━━ AVAILABLE DATA

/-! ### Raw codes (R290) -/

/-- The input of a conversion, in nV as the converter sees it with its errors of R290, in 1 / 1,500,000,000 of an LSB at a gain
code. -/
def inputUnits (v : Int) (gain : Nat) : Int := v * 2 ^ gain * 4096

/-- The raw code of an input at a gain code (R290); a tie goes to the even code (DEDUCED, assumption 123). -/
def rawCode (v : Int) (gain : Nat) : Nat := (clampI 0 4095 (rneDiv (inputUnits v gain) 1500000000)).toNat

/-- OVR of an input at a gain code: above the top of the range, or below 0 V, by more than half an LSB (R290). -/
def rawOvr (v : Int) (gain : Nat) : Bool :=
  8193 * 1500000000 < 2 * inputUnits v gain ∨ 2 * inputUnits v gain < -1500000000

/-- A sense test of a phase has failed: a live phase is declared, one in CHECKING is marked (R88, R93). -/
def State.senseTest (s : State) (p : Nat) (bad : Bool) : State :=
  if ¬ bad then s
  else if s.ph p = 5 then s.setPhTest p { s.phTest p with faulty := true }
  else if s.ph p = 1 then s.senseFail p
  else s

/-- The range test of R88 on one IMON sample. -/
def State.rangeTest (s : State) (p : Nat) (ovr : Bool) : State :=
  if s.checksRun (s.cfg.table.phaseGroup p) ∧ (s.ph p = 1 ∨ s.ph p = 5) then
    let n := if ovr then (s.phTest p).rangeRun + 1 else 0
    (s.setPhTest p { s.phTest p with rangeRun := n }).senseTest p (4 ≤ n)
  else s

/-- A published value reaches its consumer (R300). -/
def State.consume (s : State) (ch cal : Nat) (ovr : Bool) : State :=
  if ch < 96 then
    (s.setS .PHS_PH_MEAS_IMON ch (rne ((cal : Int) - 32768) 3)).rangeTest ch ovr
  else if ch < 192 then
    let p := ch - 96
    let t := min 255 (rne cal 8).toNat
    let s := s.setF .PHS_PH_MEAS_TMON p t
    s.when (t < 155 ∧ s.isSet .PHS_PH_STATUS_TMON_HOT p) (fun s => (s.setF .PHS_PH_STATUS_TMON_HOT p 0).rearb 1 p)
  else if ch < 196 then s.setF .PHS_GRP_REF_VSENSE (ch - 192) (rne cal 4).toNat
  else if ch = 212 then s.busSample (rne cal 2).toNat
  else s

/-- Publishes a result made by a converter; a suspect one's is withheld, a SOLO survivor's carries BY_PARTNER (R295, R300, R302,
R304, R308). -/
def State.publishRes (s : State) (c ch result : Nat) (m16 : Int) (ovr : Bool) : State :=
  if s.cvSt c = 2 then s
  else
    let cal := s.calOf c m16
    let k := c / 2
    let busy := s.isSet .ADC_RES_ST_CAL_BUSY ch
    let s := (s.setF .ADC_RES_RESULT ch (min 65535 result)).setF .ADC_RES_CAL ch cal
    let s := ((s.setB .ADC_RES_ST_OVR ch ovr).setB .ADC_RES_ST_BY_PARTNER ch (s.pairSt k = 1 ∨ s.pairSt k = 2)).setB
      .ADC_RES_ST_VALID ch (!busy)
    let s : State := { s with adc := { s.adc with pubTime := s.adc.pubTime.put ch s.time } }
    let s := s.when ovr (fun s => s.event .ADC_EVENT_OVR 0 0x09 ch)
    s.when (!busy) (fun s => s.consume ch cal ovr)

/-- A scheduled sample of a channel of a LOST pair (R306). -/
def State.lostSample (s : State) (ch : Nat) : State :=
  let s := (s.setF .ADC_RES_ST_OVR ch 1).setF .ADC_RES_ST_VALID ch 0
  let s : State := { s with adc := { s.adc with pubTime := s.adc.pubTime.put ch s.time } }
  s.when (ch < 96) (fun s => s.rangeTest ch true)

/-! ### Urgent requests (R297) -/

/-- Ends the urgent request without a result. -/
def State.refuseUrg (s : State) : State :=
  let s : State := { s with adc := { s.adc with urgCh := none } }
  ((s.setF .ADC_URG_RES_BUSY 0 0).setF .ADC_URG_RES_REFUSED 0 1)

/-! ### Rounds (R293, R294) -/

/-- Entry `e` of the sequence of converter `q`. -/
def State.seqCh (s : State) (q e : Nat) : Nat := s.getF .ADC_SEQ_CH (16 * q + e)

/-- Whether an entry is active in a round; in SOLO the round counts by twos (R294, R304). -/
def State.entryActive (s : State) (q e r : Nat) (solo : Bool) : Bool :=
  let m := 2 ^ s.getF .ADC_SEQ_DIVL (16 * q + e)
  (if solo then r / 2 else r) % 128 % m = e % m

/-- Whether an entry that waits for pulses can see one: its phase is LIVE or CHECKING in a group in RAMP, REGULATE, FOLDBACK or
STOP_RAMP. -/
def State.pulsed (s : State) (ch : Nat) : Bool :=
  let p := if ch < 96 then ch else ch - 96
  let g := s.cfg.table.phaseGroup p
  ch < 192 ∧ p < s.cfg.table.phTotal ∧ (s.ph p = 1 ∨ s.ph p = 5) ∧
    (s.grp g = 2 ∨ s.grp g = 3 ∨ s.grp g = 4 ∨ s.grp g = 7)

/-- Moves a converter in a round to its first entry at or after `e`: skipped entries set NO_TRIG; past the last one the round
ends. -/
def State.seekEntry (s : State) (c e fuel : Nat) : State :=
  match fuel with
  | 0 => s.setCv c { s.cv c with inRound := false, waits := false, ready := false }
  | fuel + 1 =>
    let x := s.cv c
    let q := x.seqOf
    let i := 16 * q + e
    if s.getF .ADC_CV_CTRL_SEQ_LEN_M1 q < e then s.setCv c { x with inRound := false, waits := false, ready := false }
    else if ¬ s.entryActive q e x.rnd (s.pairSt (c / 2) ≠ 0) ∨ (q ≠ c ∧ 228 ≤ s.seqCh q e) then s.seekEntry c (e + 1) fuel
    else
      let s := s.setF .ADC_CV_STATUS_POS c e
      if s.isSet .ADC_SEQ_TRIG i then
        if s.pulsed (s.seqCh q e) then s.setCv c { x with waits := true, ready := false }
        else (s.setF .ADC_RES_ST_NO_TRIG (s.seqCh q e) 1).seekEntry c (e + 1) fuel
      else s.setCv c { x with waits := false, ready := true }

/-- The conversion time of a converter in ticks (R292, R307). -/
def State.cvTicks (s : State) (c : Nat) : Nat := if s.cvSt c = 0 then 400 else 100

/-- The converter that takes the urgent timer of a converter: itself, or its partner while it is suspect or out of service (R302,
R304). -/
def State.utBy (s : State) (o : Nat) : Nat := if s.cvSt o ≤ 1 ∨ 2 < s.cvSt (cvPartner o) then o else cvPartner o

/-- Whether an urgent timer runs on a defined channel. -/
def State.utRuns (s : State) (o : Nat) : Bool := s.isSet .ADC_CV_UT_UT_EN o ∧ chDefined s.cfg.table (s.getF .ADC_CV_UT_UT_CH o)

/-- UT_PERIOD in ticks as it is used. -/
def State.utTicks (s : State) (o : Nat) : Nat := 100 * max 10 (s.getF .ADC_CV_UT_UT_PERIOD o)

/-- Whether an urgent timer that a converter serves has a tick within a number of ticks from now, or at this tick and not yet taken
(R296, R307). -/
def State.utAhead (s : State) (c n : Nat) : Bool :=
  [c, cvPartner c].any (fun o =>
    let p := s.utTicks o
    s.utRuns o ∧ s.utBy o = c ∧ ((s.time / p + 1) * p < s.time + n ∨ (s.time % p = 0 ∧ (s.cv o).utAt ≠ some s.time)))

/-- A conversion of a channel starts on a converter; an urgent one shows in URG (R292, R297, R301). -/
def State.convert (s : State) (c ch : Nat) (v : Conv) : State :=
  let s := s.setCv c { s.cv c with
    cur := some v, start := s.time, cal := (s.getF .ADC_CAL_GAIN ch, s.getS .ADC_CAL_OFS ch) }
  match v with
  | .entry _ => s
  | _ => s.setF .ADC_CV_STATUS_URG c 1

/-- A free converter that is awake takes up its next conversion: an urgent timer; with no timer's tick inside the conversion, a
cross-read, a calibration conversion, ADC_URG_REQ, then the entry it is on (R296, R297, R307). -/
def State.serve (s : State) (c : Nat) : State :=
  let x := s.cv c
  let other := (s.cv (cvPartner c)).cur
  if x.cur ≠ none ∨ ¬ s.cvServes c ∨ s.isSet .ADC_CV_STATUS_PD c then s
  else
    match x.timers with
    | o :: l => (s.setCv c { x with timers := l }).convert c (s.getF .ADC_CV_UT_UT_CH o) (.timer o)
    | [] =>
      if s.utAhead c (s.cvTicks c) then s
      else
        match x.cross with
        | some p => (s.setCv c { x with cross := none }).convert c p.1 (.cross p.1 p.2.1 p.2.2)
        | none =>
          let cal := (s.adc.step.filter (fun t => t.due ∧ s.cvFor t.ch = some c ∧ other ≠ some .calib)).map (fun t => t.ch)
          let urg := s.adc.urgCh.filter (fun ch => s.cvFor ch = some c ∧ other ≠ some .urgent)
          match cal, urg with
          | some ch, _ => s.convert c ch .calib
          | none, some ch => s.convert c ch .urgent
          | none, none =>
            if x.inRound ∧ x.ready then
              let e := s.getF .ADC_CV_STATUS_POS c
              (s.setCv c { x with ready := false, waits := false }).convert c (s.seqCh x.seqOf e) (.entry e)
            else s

━━━━

*WORK TO COMPLETE:* Nothing should appear in the answer except the lines above from the line with "let s := s.when" through the line with "def State.refuseUrg (s", both included, written out exactly.

*ANSWER SECTION:*
    let s := s.when ovr (fun s => s.event .ADC_EVENT_OVR 0 0x09 ch)
    s.when (!busy) (fun s => s.consume ch cal ovr)

/-- A scheduled sample of a channel of a LOST pair (R306). -/
def State.lostSample (s : State) (ch : Nat) : State :=
  let s := (s.setF .ADC_RES_ST_OVR ch 1).setF .ADC_RES_ST_VALID ch 0
  let s : State := { s with adc := { s.adc with pubTime := s.adc.pubTime.put ch s.time } }
  s.when (ch < 96) (fun s => s.rangeTest ch true)

/-! ### Urgent requests (R297) -/

/-- Ends the urgent request without a result. -/
def State.refuseUrg (s : State) : State :=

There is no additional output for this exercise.